Take the entries below and print, exactly, the stretch from the line containing "after 2 ms;" through the line containing "host.hoResult := if", both included.

The records:
● ● ● ● ●

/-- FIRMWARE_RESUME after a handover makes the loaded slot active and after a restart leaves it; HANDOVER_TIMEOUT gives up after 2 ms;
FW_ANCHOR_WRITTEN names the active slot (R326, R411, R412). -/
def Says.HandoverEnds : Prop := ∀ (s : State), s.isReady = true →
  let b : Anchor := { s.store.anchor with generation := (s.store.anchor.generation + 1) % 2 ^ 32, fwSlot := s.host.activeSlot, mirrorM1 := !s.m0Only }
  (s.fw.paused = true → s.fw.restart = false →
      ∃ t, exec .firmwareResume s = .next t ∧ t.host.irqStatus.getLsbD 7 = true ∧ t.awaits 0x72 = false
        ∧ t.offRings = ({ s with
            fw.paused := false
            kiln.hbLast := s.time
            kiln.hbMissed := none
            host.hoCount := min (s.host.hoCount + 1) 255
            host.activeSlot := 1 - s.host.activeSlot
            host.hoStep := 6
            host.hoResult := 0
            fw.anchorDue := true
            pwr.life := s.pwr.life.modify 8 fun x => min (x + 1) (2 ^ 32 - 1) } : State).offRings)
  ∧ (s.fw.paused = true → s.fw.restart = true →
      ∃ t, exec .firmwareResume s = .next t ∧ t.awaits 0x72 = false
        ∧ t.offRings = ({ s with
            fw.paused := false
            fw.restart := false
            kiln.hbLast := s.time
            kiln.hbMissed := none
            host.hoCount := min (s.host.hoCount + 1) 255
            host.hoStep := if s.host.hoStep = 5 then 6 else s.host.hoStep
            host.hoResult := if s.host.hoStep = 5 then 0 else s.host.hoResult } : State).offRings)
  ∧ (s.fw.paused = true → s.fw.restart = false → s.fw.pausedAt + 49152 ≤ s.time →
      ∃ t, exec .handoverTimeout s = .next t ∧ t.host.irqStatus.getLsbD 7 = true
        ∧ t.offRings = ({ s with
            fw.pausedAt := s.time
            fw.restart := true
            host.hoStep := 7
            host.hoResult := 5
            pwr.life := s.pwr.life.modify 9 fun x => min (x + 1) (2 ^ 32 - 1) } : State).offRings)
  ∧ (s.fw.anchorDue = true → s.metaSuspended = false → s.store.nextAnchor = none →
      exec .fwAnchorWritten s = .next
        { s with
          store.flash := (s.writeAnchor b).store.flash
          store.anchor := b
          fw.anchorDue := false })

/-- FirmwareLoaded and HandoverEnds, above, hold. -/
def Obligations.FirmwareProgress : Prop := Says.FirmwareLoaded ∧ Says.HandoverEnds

● ● ● ● ●

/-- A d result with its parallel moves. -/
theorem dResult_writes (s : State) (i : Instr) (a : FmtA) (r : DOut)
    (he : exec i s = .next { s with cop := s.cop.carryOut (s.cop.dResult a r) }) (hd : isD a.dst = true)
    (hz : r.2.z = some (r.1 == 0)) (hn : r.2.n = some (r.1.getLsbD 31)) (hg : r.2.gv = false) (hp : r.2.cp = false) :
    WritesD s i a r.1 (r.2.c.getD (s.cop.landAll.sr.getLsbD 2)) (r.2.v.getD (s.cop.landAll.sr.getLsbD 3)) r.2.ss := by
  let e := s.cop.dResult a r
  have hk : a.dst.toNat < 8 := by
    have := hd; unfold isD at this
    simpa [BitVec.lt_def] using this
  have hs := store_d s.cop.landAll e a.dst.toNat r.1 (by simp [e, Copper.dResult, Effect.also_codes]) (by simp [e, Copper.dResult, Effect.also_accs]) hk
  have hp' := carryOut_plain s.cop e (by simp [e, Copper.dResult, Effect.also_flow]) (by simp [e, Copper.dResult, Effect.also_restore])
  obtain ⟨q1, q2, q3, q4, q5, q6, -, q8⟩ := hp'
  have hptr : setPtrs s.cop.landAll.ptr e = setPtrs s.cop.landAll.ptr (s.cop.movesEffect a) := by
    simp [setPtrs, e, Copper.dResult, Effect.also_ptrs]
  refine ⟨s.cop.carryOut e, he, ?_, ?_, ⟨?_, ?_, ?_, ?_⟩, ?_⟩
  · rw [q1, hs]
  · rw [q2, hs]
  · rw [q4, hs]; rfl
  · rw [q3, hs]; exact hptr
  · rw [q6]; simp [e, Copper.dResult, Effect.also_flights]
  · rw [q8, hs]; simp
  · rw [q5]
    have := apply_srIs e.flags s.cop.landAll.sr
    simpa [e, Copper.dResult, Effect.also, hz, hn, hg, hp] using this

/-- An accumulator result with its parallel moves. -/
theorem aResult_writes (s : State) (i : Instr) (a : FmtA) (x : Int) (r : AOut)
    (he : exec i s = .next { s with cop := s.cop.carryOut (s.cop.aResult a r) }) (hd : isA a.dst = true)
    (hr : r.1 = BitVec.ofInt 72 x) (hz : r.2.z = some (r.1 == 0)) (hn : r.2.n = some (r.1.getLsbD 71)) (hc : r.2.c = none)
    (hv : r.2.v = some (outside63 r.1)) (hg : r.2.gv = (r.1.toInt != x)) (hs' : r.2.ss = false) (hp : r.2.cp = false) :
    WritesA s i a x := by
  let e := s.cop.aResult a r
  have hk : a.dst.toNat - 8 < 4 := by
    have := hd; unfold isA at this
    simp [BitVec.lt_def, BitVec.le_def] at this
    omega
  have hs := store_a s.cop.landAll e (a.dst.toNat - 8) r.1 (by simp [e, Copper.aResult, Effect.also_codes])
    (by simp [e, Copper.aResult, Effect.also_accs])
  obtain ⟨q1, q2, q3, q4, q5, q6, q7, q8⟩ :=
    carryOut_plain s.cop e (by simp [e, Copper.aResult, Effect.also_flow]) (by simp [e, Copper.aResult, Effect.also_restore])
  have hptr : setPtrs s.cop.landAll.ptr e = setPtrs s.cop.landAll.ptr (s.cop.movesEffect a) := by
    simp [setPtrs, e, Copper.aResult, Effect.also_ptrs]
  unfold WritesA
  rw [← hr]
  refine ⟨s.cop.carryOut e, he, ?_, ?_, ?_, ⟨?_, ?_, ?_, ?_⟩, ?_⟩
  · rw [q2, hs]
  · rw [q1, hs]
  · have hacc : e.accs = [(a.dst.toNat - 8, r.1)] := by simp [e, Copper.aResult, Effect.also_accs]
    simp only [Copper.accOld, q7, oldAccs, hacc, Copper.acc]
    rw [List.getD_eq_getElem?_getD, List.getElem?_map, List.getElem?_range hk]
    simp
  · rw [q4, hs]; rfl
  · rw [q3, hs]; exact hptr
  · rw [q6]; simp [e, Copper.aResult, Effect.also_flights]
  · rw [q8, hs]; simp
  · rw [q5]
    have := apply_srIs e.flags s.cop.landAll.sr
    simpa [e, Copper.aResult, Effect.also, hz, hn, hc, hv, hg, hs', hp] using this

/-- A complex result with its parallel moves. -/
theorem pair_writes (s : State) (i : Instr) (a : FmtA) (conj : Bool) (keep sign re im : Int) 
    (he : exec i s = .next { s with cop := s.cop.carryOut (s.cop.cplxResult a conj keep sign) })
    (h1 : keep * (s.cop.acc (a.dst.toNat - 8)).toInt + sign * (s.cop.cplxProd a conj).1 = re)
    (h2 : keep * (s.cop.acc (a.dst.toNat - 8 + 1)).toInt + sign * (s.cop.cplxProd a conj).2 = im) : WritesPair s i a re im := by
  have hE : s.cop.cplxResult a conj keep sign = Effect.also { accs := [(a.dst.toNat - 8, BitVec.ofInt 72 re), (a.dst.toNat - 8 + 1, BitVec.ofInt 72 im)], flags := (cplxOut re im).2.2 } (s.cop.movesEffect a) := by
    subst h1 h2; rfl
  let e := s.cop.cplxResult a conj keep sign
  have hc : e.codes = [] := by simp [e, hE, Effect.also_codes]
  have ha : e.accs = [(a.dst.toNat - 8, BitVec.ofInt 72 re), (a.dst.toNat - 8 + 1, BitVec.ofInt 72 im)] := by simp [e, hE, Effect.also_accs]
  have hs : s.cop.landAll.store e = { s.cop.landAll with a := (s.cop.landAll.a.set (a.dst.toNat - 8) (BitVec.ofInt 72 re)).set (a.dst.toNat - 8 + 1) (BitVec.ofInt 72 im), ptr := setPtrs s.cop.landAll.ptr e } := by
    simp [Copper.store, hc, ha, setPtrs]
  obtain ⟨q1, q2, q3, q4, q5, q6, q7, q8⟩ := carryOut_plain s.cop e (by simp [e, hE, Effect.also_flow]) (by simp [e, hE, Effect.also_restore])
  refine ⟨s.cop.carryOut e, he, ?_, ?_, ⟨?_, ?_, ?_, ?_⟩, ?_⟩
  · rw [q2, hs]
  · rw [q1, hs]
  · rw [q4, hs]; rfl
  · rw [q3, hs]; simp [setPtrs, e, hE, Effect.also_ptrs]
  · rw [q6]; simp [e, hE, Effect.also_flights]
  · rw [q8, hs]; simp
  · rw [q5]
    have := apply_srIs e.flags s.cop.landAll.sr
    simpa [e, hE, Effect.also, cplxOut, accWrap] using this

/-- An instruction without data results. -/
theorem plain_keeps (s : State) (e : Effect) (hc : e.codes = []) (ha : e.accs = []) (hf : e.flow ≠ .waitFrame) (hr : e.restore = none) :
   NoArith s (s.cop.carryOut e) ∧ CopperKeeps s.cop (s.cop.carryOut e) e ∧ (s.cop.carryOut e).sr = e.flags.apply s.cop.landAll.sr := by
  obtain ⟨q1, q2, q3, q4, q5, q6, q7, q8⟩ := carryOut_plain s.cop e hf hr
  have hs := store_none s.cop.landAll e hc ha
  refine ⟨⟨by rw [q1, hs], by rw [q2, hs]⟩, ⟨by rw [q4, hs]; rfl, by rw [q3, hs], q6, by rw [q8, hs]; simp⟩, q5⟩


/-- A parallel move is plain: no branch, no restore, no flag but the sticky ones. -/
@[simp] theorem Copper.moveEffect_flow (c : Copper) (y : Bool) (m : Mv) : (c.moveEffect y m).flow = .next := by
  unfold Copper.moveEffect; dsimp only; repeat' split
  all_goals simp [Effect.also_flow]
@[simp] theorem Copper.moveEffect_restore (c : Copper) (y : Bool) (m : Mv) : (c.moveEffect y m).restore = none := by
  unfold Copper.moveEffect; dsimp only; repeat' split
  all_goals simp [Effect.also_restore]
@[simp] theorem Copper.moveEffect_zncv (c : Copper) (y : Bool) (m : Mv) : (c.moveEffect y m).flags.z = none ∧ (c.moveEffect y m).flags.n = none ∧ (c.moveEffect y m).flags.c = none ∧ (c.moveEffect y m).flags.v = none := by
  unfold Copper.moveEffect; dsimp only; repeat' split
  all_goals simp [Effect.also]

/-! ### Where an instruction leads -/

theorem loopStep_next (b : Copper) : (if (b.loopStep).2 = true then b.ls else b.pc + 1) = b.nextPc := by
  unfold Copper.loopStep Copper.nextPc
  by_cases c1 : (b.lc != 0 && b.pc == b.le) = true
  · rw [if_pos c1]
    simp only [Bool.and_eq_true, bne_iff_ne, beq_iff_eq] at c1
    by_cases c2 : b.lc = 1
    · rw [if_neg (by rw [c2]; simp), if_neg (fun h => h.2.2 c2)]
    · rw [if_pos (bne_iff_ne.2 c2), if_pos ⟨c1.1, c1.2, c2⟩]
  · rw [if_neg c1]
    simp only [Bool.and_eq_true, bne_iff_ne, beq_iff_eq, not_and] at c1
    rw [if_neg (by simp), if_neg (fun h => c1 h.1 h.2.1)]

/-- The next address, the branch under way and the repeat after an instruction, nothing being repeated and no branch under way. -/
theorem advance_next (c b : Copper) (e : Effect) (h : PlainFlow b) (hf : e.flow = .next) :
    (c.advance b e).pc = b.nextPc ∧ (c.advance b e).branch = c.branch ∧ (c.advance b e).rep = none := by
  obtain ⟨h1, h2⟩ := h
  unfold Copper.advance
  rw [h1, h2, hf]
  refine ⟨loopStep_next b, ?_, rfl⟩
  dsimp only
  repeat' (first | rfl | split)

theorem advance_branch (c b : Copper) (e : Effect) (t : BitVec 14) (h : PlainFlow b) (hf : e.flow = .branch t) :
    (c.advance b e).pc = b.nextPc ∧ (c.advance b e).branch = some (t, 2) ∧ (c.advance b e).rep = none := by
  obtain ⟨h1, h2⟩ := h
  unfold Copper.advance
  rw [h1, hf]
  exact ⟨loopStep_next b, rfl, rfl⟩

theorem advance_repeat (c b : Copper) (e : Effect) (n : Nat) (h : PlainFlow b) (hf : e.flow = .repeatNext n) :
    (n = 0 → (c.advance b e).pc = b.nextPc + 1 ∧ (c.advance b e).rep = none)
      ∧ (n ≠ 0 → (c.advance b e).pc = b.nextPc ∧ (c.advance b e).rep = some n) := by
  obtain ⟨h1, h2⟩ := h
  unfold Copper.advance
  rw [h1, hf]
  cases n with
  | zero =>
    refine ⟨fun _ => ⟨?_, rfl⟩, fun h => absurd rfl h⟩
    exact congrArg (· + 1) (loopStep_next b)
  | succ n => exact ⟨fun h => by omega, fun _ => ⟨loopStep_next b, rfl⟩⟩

● ● ● ● ●

Answer to the problem:
/-- FIRMWARE_RESUME after a handover makes the loaded slot active and after a restart leaves it; HANDOVER_TIMEOUT gives up after 2 ms;
FW_ANCHOR_WRITTEN names the active slot (R326, R411, R412). -/
def Says.HandoverEnds : Prop := ∀ (s : State), s.isReady = true →
  let b : Anchor := { s.store.anchor with generation := (s.store.anchor.generation + 1) % 2 ^ 32, fwSlot := s.host.activeSlot, mirrorM1 := !s.m0Only }
  (s.fw.paused = true → s.fw.restart = false →
      ∃ t, exec .firmwareResume s = .next t ∧ t.host.irqStatus.getLsbD 7 = true ∧ t.awaits 0x72 = false
        ∧ t.offRings = ({ s with
            fw.paused := false
            kiln.hbLast := s.time
            kiln.hbMissed := none
            host.hoCount := min (s.host.hoCount + 1) 255
            host.activeSlot := 1 - s.host.activeSlot
            host.hoStep := 6
            host.hoResult := 0
            fw.anchorDue := true
            pwr.life := s.pwr.life.modify 8 fun x => min (x + 1) (2 ^ 32 - 1) } : State).offRings)
  ∧ (s.fw.paused = true → s.fw.restart = true →
      ∃ t, exec .firmwareResume s = .next t ∧ t.awaits 0x72 = false
        ∧ t.offRings = ({ s with
            fw.paused := false
            fw.restart := false
            kiln.hbLast := s.time
            kiln.hbMissed := none
            host.hoCount := min (s.host.hoCount + 1) 255
            host.hoStep := if s.host.hoStep = 5 then 6 else s.host.hoStep
            host.hoResult := if s.host.hoStep = 5 then 0 else s.host.hoResult } : State).offRings)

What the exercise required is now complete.